Source: AdobeStock / Paradorn
On Wednesday, Bitcoin (BTC) mining difficulty has just jumped once again, for the third time in a row, forming a new increase streak, as previously discussed.
Bitcoin mining difficulty, or the measure of how hard it is to compete for mining rewards, jumped by 13.24%, reaching 17.6 T. This is the highest increase since May this year, and a significant jump from the 15.56 T, reached during the previous adjustment two weeks ago. It’s also notable when compared to the 13.67 T level it had seen during the last drop, in mid-July.
The number it hit today brought it back to the November 2020 level – slowly moving towards the all-time high of 25 T seen this past May, though still quite far from it.
This is now the third jump in a row, following the second longest drop streak in the network’s history.
All this comes with the rise of BTC’s price, which had recently surpassed USD 50,000 again, before correcting lower.

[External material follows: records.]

/-- R10: DEPTH after a change of depth. -/
def depthCause (hold resume depth : Nat) (standing : Bool) : Bool :=
  if hold ≤ depth then true else if depth ≤ resume then false else standing

/-- R10: the flow-control step. -/
def flowStep (s : State) : State :=
  s.setIntake
    { s.intake with
      causes :=
        { s.intake.causes with
          depth := depthCause s.settings.hold s.settings.resume s.intake.queue.length s.intake.causes.depth } }

/-- The queue replaced, and the flow-control step that follows a change of depth (R6, R7, R10). -/
def setQueue (q : List Presentation) (s : State) : State := flowStep (s.setIntake { s.intake with queue := q })

/-- The tags held (R5): in the queue, in evaluation, and on the pending-consume list. -/
def heldTags (s : State) : List Nat :=
  s.intake.queue.map Presentation.tag ++ (s.evaluator.context.map fun c => c.pres.tag).toList
    ++ s.memory.pendingList.map PendingConsume.tag

/-- R5: the first tag from the counter upward modulo 256 that is not held. At most 18 are held. -/
def freeTag (counter : Nat) (held : List Nat) : Nat :=
  (((List.range 256).map fun i => (counter + i) % 256).find? fun t => !held.contains t).getD counter

/-- The tag an admission now would give. -/
def nextTag (s : State) : Nat := freeTag s.intake.tagCounter (heldTags s)

/-- R4: a count of 0 is recorded as 1, one above 9 as 9. -/
def recordedCount (n : Nat) : Nat := if n = 0 then 1 else min n 9

/-- R4: the presentation record, completed. -/
def recordOf (src : Source) (tag : Nat) (now : Time) (p : PresPayload) : Presentation :=
  { source := src, tag := tag, intakeTime := now, medium := p.medium, key := p.key, product := p.product,
    validStart := p.validStart, validEnd := p.validEnd, origin := p.origin, destination := p.destination,
    zones := p.zones, category := p.category, count := recordedCount p.count,
    clamped := recordedCount p.count != p.count, trips := p.trips, upgrades := p.upgrades,
    attested := p.attested && p.medium != .paper }

/-- R4 to R6: a presentation is recorded, tagged and appended at the tail, and the flow-control step follows. -/
def enrol (src : Source) (p : PresPayload) (s : State) : State :=
  setQueue (s.intake.queue ++ [recordOf src (nextTag s) s.position.clock p])
    (s.setIntake { s.intake with tagCounter := (nextTag s + 1) % 256 })

/-- R11: a tap result joins those waiting for the reader. -/
def addTap (t : TapResult) (s : State) : State := s.setReader { s.reader with taps := s.reader.taps ++ [t] }

/-- R13, R14: the notice of one presentation discarded from the queue, and its NOT_READ when the reader sent it. -/
def discardOne (why : DiscardReason) (p : Presentation) (s : State) : State :=
  let s := notice (.discarded why p.source (some p.tag) (some p.key) p.intakeTime) s
  match p.source with
  | .reader => addTap (.notReadTag p.tag) s
  | .keyed => s

/-- R13, R14: presentations discarded in order. -/
def discardAll (why : DiscardReason) : List Presentation → State → State
  | [], s => s
  | p :: rest, s => discardAll why rest (discardOne why p s)

/-- R13, R14: the queue emptied from head to tail, and the flow-control step that follows. -/
def emptyQueue (why : DiscardReason) (s : State) : State := setQueue [] (discardAll why s.intake.queue s)

/-! ## The banks -/

/-- Bank 0 or bank 1. -/
def TableStore.bank (t : TableStore) (n : Nat) : Bank := if n = 0 then t.bank0 else t.bank1

/-- The Table Store with one bank replaced. -/
def TableStore.setBank (t : TableStore) (n : Nat) (b : Bank) : TableStore :=
  if n = 0 then { t with bank0 := b } else { t with bank1 := b }

/-- The number of the ACTIVE bank (R55). -/
def TableStore.activeIndex (t : TableStore) : Option Nat :=
  if t.bank0.role = .active then some 0 else if t.bank1.role = .active then some 1 else none

/-- The ACTIVE bank (R55). -/
def TableStore.active (t : TableStore) : Option Bank := t.activeIndex.map t.bank

/-- The generation in a bank's header. -/
def Bank.generation (b : Bank) : Nat := (b.header.map fun h => h.manifest.generation).getD 0

/-- The epoch day in a bank's header. -/
def Bank.epochDay (b : Bank) : Nat := (b.header.map fun h => h.manifest.epochDay).getD 0

/-- R55: the active generation, 0 when no bank is ACTIVE. -/
def TableStore.activeGeneration (t : TableStore) : Nat := (t.active.map Bank.generation).getD 0

/-- The epoch day of the ACTIVE bank, 0 when no bank is ACTIVE. -/
def TableStore.activeEpochDay (t : TableStore) : Nat := (t.active.map Bank.epochDay).getD 0

/-- R58: one pin more on a bank. -/
def Bank.pin (b : Bank) : Bank := { b with pins := b.pins + 1 }

/-- R58: one pin less; a RETIRING bank whose count falls to 0 becomes STAGING. -/
def Bank.unpin (b : Bank) : Bank :=
  { b with pins := b.pins - 1,
           role := if b.role = .retiring ∧ b.pins - 1 = 0 then .staging else b.role }

/-- R58: the pin on a bank taken or released. -/
def TableStore.onBank (t : TableStore) (f : Bank → Bank) : Option Nat → TableStore
  | none => t
  | some n => t.setBank n (f (t.bank n))

/-- R58: an evaluation's pin released. -/
def releasePin (n : Option Nat) (s : State) : State := s.setTables (s.tables.onBank Bank.unpin n)

/-! ## Journal flash, read -/

/-- Slots in a journal sector, and sectors in the ring (R129). -/
def slotsPerSector : Nat := 64

/-- The sector of a slot. -/
def sectorOf (slot : Nat) : Nat := slot / slotsPerSector

/-- Whether an entry's first `n` parts lie from a slot upward. -/
def partsFrom (slots : List (Nat × JSlot)) (base : Nat) (e : Entry) : Nat → Bool
  | 0 => true
  | n + 1 => (lookupAt slots (base + n) == some (.part e n)) && partsFrom slots base e n

/-- An entry stands complete from a slot: every slot of it is there (R129). -/
def completeAt (slots : List (Nat × JSlot)) (base : Nat) (e : Entry) : Bool :=
  partsFrom slots base e (entrySlots e.body)

/-- The complete entries of the ring with their first slots, in slot order. -/
def completeEntries (slots : List (Nat × JSlot)) : List (Nat × Entry) :=
  slots.filterMap fun x =>
    match x.2 with
    | .part e 0 => if completeAt slots x.1 e then some (x.1, e) else none
    | _ => none

/-- The entry of a sequence number (R159). -/
def entryOf (slots : List (Nat × JSlot)) (seq : Nat) : Option Entry :=
  ((completeEntries slots).find? fun x => x.2.seq == seq).map Prod.snd

/-! ## The two transmitters -/

/-- R11: what the Reader Link Port does with a free transmitter: a flow frame when the wanted state differs from
the state as sent, with its HOLD_STATE notice, else the oldest tap result. -/
def readerTransmit (s : State) : State :=
  match s.reader.sending with
  | some _ => s
  | none =>
    if s.intake.causes.wanted != s.reader.asSent then
      notice (.holdState s.intake.causes.wanted s.intake.causes)
        (s.setReader
          { s.reader with asSent := s.intake.causes.wanted,
                          sending := some (if s.intake.causes.wanted then .hold else .resume) })
    else
      match s.reader.taps with
      | [] => s
      | t :: rest => s.setReader { s.reader with taps := rest, sending := some (.tap t) }

/-- The next entry of the export stream begins its frame; it is handed over then (R159). `n` counts the frames of
the burst before it. A number whose entry cannot be read leaves the stream; a held sector is not erased, so
that does not happen. -/
def sendEntry (slots : List (Nat × JSlot)) (n : Nat) (p : TerminalPort) : TerminalPort :=
  match p.stream with
  | [] => { p with burst := none }
  | q :: rest =>
    match entryOf slots q with
    | some e => { p with stream := rest, burst := some (n + 1), sending := some (.journalEntry e) }
    | none => { p with stream := rest, burst := none }

/-- R158: the arbiter's order of choice: the produced response at the head, the oldest verdict, the oldest notice,
the export stream. A notice takes the dropped count with it (R156). -/
def arbiterChoice (slots : List (Nat × JSlot)) (p : TerminalPort) : TerminalPort :=
  match p.responses, p.verdicts, p.notices with
  | { cls := c, reply := some r } :: _, _, _ => { p with burst := none, sending := some (.response c r) }
  | _, v :: _, _ => { p with burst := none, sending := some (.verdict v) }
  | _, [], n :: rest =>
    { p with burst := none, notices := rest, dropped := 0, sending := some (.notice n p.dropped) }
  | _, [], [] => sendEntry slots 0 p

/-- R150, R163: the Journal's drain has ended and no table flash operation or content check remains; a commit that
has begun is one of them. -/
def drained (s : State) : Bool :=
  s.journal.queue.isEmpty && s.journal.waiting.isEmpty && s.journal.op.isNone && s.tables.op.isNone
    && !s.tables.checking && s.tables.commitDue.isNone

/-- R164: the warm restart takes effect now. The drain must have ended again when something was queued after
DRAIN_END (log entry 19). -/
def restartReady (s : State) : Bool :=
  s.restarting && s.port.responses.isEmpty && s.port.verdicts.isEmpty && s.port.sending.isNone && drained s

/-- R158: what the Terminal Link Port does with a free transmitter; a running burst goes on while it has sent fewer
frames than the burst length and the stream has an entry. A free transmitter that lets a warm restart take effect is
left to it (R164, log entry 41). -/
def terminalTransmit (s : State) : State :=
  if restartReady s then s
  else
    match s.port.sending, s.port.burst with
    | some _, _ => s
    | none, some n =>
      if n < s.settings.burst ∧ s.port.stream ≠ [] then s.setPort (sendEntry s.journal.slots n s.port)
      else s.setPort (arbiterChoice s.journal.slots s.port)
    | none, none => s.setPort (arbiterChoice s.journal.slots s.port)

/-- What follows every event: the reader's transmitter and then the terminal's take what waits for them. -/
def settle (s : State) : State := terminalTransmit (readerTransmit s)

/-! ## The form of a command -/

/-- A command acts when the part is powered and the event it reports can happen; otherwise nothing has happened and
nothing changes (log entries 1 and 32). -/
def act (occasion : Bool) (f : State → State) (s : State) : Host.Outcome State Fault Refusal :=
  .next (if s.powered && occasion then settle (f s) else s)

/-- R153, the conditions that hold for every frame. -/
def frameReady (s : State) : Bool :=
  decide (s.port.responses.length < 8) && s.journal.mode != .recovering && !s.restarting

/-- The frame leaves the input place (R153). -/
def takeFrame (s : State) : State := s.setPort { s.port with input := none }

/-- R153: the frame in the input place is dispatched when it has the class of the row, its payload is one the row
takes, the frame conditions hold, and its owner can take a frame. -/
def dispatchWhen (cls : Nat) (owner : Bool) (takes : List Byte → Bool) (f : List Byte → State → State)
    (s : State) : Host.Outcome State Fault Refusal :=
  match s.port.input with
  | none => .next s
  | some fr =>
    act (decide (fr.cls = cls) && takes fr.payload && frameReady s && owner)
      (fun s => f fr.payload (takeFrame s)) s
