-- ==== Sys2Proof/Machine/Intake.lean ====
section
/-! DEFINITION. PRESENT and INTAKE_FLUSH (R2, R9, R13). -/

namespace Sys2Proof.Machine

/-- R2, R3, R9: a keyed presentation is admitted, refused BUSY, or refused BAD_ARG. -/
def takeKeyed (payload : List Byte) (s : State) : State :=
  match readPresentation payload with
  | none => respond clsPresent (Reply.bare .badArg) s
  | some p =>
    if s.intake.queue.length < queueLimit ∧ s.intakeClosed = false then
      enrol .keyed p (respond clsPresent (Reply.with .ok (be1 (nextTag s))) s)
    else respond clsPresent (Reply.bare .busy) s

/-- PRESENT (R2). -/
def execPresent (s : State) : Host.Outcome State Fault Refusal := dispatch clsPresent true takeKeyed s

/-- R13: the queue is flushed and the number discarded returned. -/
def flushQueue (payload : List Byte) (s : State) : State :=
  if payload = [] then
    emptyQueue .flush (respond clsIntakeFlush (Reply.with .ok (be1 s.intake.queue.length)) s)
  else respond clsIntakeFlush (Reply.with .badArg (be1 0)) s

/-- INTAKE_FLUSH (R13). -/
def execIntakeFlush (s : State) : Host.Outcome State Fault Refusal := dispatch clsIntakeFlush true flushQueue s

end Sys2Proof.Machine
end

Per BitInfoCharts.com, hashrate, or the computational power of the network, continues increasing. The 7-day moving average hashrate on July 24 was up 50.4% since the July low. It’s also up 11.7% since the previous adjustment.
Meanwhile, though seeing some minor increases over the past two weeks, bitcoin mining profitability has remained the same since the previous difficulty adjustment.
The mining difficulty of Bitcoin is adjusted around every two weeks (or every 2016 blocks, to be precise) to maintain the normal 10-minute block time. The 7-day simple moving average block time on August 24 was 8.99 minutes.
Furthermore, according to ByteTree, in the past week, miners have spent more of their newly generated BTC than what they’ve held – though the opposite can be said for the weeks leading up to it.
Source: terminal.bytetree.com, 12:45 UTC
At 14:42 UTC on Wednesday, BTC is trading at USD 47,992. It’s down 0.9% in a day and is up 8.3% in a week.
The average hash rate has made a significant recovery as Chinese miners who have had to leave the country due to regulatory crackdowns are migrating and rejoining the network. According to data from analytics provider CryptoQuant, the hash rate on August 24 went up to 152 EH/s from a year-to-date low of 52 EH/s seen on June 28.
The crypto mining migrations are taking their toll: one mining company migrating from China to North America is Bit Digital, which owned 32,500 miners as of June 30, 2021. On the same date, they had had close to 30% of their mining fleet still remaining in China—while close to 9,500 miners were expected to complete the migration within the third quarter of this year.
Before the crackdown, miners in China made up half of all global miners, but the recent turn of events has opened new opportunities to miners elsewhere, many argued. Shane Downey, chief financial officer of Hut 8 Mining, told the Financial Times, “Think of the average daily global bitcoin production as the pie. The size of the pie remained the same, and every existing miner could help themselves to a bigger piece.”
Another company on the move is The9, planning to take their mining business to Kazakhstan—significantly closer, in a geographical manner. The total capacity of their new facility is expected to be 200 megawatts and will accommodate over 50,000 S19 Antminer devices for a total of around 5 EH/s hash power. Half of the capacity is expected to be available by the end of this year, while the deadline for the remaining 100 MW is the end of 2022.
The increase in hash rate could indicate that miners are settling down again, resulting in these recent increases in difficulty. While the formerly Chinese miners are still finding their feet, those based in other countries are definitely helping themselves to bigger pieces of the proverbial cake, as US-based Riot Blockchain reported a record-setting second quarter with a 1,540% year-over-year increase in profits.